# LightGNN 구현

In [1]:
import os, random
from tqdm import tqdm

import numpy as np
import pandas as pd

import torch
import torch.nn as nn

import torch_geometric
import torch_geometric.nn as geonn
from torch_geometric.data.data import Data

from sklearn.metrics import roc_auc_score, accuracy_score

In [2]:
# pip install torch_geometric

In [3]:
# fix random seed
seed = 42
random.seed(seed)
np.random.seed(seed)
_ = torch.manual_seed(seed)

## load data

In [4]:
# load data
data_dir = '../../../dkt/data'
train_df = pd.read_csv(os.path.join(data_dir, 'train_data.csv'))
test_df = pd.read_csv(os.path.join(data_dir, 'test_data.csv'))
submission_df = pd.read_csv(os.path.join(data_dir, 'sample_submission.csv'))
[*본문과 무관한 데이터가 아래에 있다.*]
theorem stringLiteral_doubleQuoted {str : List Byte} (h : ∀ c ∈ str, c ≠ chDoubleQuote ∧ c ≠ chBackslash) :
    stringLiteral (chDoubleQuote :: (str ++ [chDoubleQuote])) = some str := by
  have hbody : stringBody .plain (str ++ [chDoubleQuote]) = some str := by
    induction str with
    | nil => rfl
    | cons c str ih =>
      obtain ⟨⟨hdouble, hback⟩, hstr⟩ := List.forall_mem_cons.mp h
      rw [List.cons_append, stringBody, if_neg hdouble, if_neg hback, ih hstr, Option.map_some]
  rw [stringLiteral, if_pos rfl, hbody]

theorem quotedText_quoted (body : List Byte) : quotedText (chQuote :: (body ++ [chQuote])) = some body := by
  simp [quotedText]

theorem bare_doubleQuoted (str : List Byte) : Bare (chDoubleQuote :: (str ++ [chDoubleQuote])) :=
  bare_cons_concat (by decide) (by decide) str

theorem bare_quoted (body : List Byte) : Bare (chQuote :: (body ++ [chQuote])) :=
  bare_cons_concat (by decide) (by decide) body

/-- A line with a string operand: the string's bytes are the operand, whatever separators stand among them. -/
theorem assembleLine_doubleQuoted {mnemonic str tail : List Byte} (hname : IsName mnemonic) (htail : LineTail tail)
    (hstr : ∀ c ∈ str, c ≠ chDoubleQuote ∧ c ≠ chBackslash) :
    assembleLine (mnemonic ++ chSpace :: chDoubleQuote :: (str ++ [chDoubleQuote]) ++ tail) =
      (readCommand mnemonic (chDoubleQuote :: (str ++ [chDoubleQuote]))).map assemble :=
  assembleLine_eq hname (bare_doubleQuoted str) htail (passes_doubleQuoted (by decide) hstr)

theorem lineTail_note : LineTail (ascii " ; note") := .inr ⟨ascii " note", by decide⟩

/-- Settles O50: the line is its mnemonic, its quoted string and perhaps a comment, and the string is read whole. -/
theorem stringOperandText : Obligations.StringOperandText := by
  intro str hstr
  refine ⟨?loads, ?crc32⟩
  case loads =>
    have hline := assembleLine_doubleQuoted (mnemonic := ascii "type.loads") (by decide) (.inl rfl) hstr
    rw [readCommand_typeLoads, stringLiteral_doubleQuoted hstr] at hline
    have hopen : ascii "type.loads \"" = ascii "type.loads" ++ [chSpace, chDoubleQuote] := by decide
    have hclose : ascii "\"" = [chDoubleQuote] := by decide
    simpa [hopen, hclose] using hline
  case crc32 =>
    have hline := assembleLine_doubleQuoted (mnemonic := ascii "crc32") (by decide) lineTail_note hstr
    rw [readCommand_crc32, stringLiteral_doubleQuoted hstr] at hline
    have hopen : ascii "crc32 \"" = ascii "crc32" ++ [chSpace, chDoubleQuote] := by decide
    have hclose : ascii "\" ; note" = chDoubleQuote :: ascii " ; note" := by decide
    simpa [hopen, hclose] using hline

/-- The literal `'c'` (R72), whatever byte c is. -/
theorem passes_charLiteral {sep : Byte} (hsep : chQuote ≠ sep) (c : Byte) {rest : List Byte}
    (hrest : endsOperand rest = true) : Passes sep .plain .plain [chQuote, c, chQuote] rest := by
  have hmode : literalMode (c :: chQuote :: rest) = .literal 1 := if_pos ⟨rfl, hrest⟩
  exact passes_quoted (t := [c]) hsep hmode

/-- The literal `'ABCD'` (R72), where it does not begin with a one-character literal. -/
theorem passes_typeLiteral {sep : Byte} (hsep : chQuote ≠ sep) {c0 c1 c2 c3 : Byte} {rest : List Byte}
    (h : ¬ (c1 = chQuote ∧ endsOperand [c2] = true)) :
    Passes sep .plain .plain [chQuote, c0, c1, c2, c3, chQuote] rest := by
  have hshort : ¬ (c1 = chQuote ∧ endsOperand (c2 :: c3 :: chQuote :: rest) = true) := h
  have hmode : literalMode (c0 :: c1 :: c2 :: c3 :: chQuote :: rest) = .literal 4 := by
    rw [literalMode, if_neg hshort, if_pos rfl]
  exact passes_quoted (t := [c0, c1, c2, c3]) hsep hmode

theorem imm8_charLiteral (c : Byte) : imm8 [chQuote, c, chQuote] = some c := by
  have hbody : quotedText [chQuote, c, chQuote] = some [c] := quotedText_quoted [c]
  rw [imm8, hbody]
  rfl

theorem typeLiteral_quoted (c0 c1 c2 c3 : Byte) :
    typeLiteral [chQuote, c0, c1, c2, c3, chQuote] = some (typeWord c0 c1 c2 c3) := by
  have hbody : quotedText [chQuote, c0, c1, c2, c3, chQuote] = some [c0, c1, c2, c3] :=
    quotedText_quoted [c0, c1, c2, c3]
  rw [typeLiteral, hbody]

theorem bytesOperand_charLiteral_one (c : Byte) :
    bytesOperand ([chQuote, c, chQuote] ++ ascii ", 1") = some [c, 0x01#8] := by
  have hcomma : ascii ", 1" = chComma :: ascii " 1" := by decide
  have hnot : stringLiteral ([chQuote, c, chQuote] ++ ascii ", 1") = none := by
    rw [List.cons_append, stringLiteral, if_neg (by decide)]
  have hone : splitOutside chComma .plain [] (ascii " 1") = [ascii " 1"] := by decide
  have hread : imm8 (trimText (ascii " 1")) = some 0x01#8 := by decide
  have htrim : trimText [chQuote, c, chQuote] = [chQuote, c, chQuote] := by
    simpa using trimText_of_bare (pre := []) (post := []) (by simp) (bare_quoted [c]) (by simp)
  rw [bytesOperand, hnot, hcomma, splitOutside_of_passes_cons (passes_charLiteral (by decide) c (by decide)), hone]
  simp [readAll, htrim, imm8_charLiteral, hread]

/-- Settles O54: each line is its mnemonic, its literals, and a comment or one more byte. -/
theorem quotedOperandText : Obligations.QuotedOperandText := by
  have hnote : ascii "' ; note" = chQuote :: ascii " ; note" := by decide
  refine ⟨fun c => ⟨?byte, ?bytes⟩, fun c0 c1 c2 c3 h => ?type⟩
  case byte =>
    have hline := assembleLine_eq (mnemonic := ascii "crc.byte") (by decide) (bare_quoted [c]) lineTail_note
      (passes_charLiteral (by decide) c (by decide))
    have hread : readCommand (ascii "crc.byte") (chQuote :: ([c] ++ [chQuote])) = some (.crcByte c) := by
      rw [readCommand_crcByte, List.singleton_append, imm8_charLiteral, Option.map_some]
    have hopen : ascii "crc.byte '" = ascii "crc.byte" ++ [chSpace, chQuote] := by decide
    rw [hread] at hline
    simpa [hopen, hnote] using hline
  case bytes =>
    have hbare : Bare ([chQuote, c, chQuote] ++ ascii ", 1") :=
      bare_cons_concat (z := 0x31#8) (by decide) (by decide) ([c, chQuote] ++ ascii ", ")
    have hpass : Passes chSemicolon .plain .plain ([chQuote, c, chQuote] ++ ascii ", 1") [] :=
      (passes_charLiteral (by decide) c (by decide)).append (passes_plain (by decide))
    have hline := assembleLine_eq (mnemonic := ascii "crc.bytes") (by decide) hbare (.inl rfl) hpass
    have hread : readCommand (ascii "crc.bytes") ([chQuote, c, chQuote] ++ ascii ", 1") =
        some (.crcBytes [c, 0x01#8]) :=
      congrArg (Option.map AsmLine.crcBytes) (bytesOperand_charLiteral_one c)
    have hopen : ascii "crc.bytes '" = ascii "crc.bytes" ++ [chSpace, chQuote] := by decide
    have hclose : ascii "', 1" = chQuote :: ascii ", 1" := by decide
    rw [hread] at hline
    simpa [hopen, hclose] using hline
  case type =>
    have hline := assembleLine_eq (mnemonic := ascii "type.load") (by decide) (bare_quoted [c0, c1, c2, c3])
      lineTail_note (passes_typeLiteral (by decide) h)
    have hread : readCommand (ascii "type.load") (chQuote :: ([c0, c1, c2, c3] ++ [chQuote])) =
        some (.typeLoad (typeWord c0 c1 c2 c3)) :=
      congrArg (Option.map AsmLine.typeLoad) (typeLiteral_quoted c0 c1 c2 c3)
    have hopen : ascii "type.load '" = ascii "type.load" ++ [chSpace, chQuote] := by decide
    rw [hread] at hline
    simpa [hopen, hnote] using hline

end Sys2Proof.Machine
end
train_df.shape, test_df.shape

((2266586, 6), (260114, 6))

## 학습 및 테스트 데이터에서 맨 마지막 레코드 제외

In [5]:
train_last = train_df.drop_duplicates(['userID'], keep='last')
test_last = test_df.drop_duplicates(['userID'], keep='last')

# train_df2 = train_df.drop(index=train_last.index).drop_duplicates(['userID', 'assessmentItemID'], keep='last')
train_df2 = train_df.drop_duplicates(['userID', 'assessmentItemID'], keep='last')
test_df2 = test_df.drop(index=test_last.index).drop_duplicates(['userID', 'assessmentItemID'], keep='last')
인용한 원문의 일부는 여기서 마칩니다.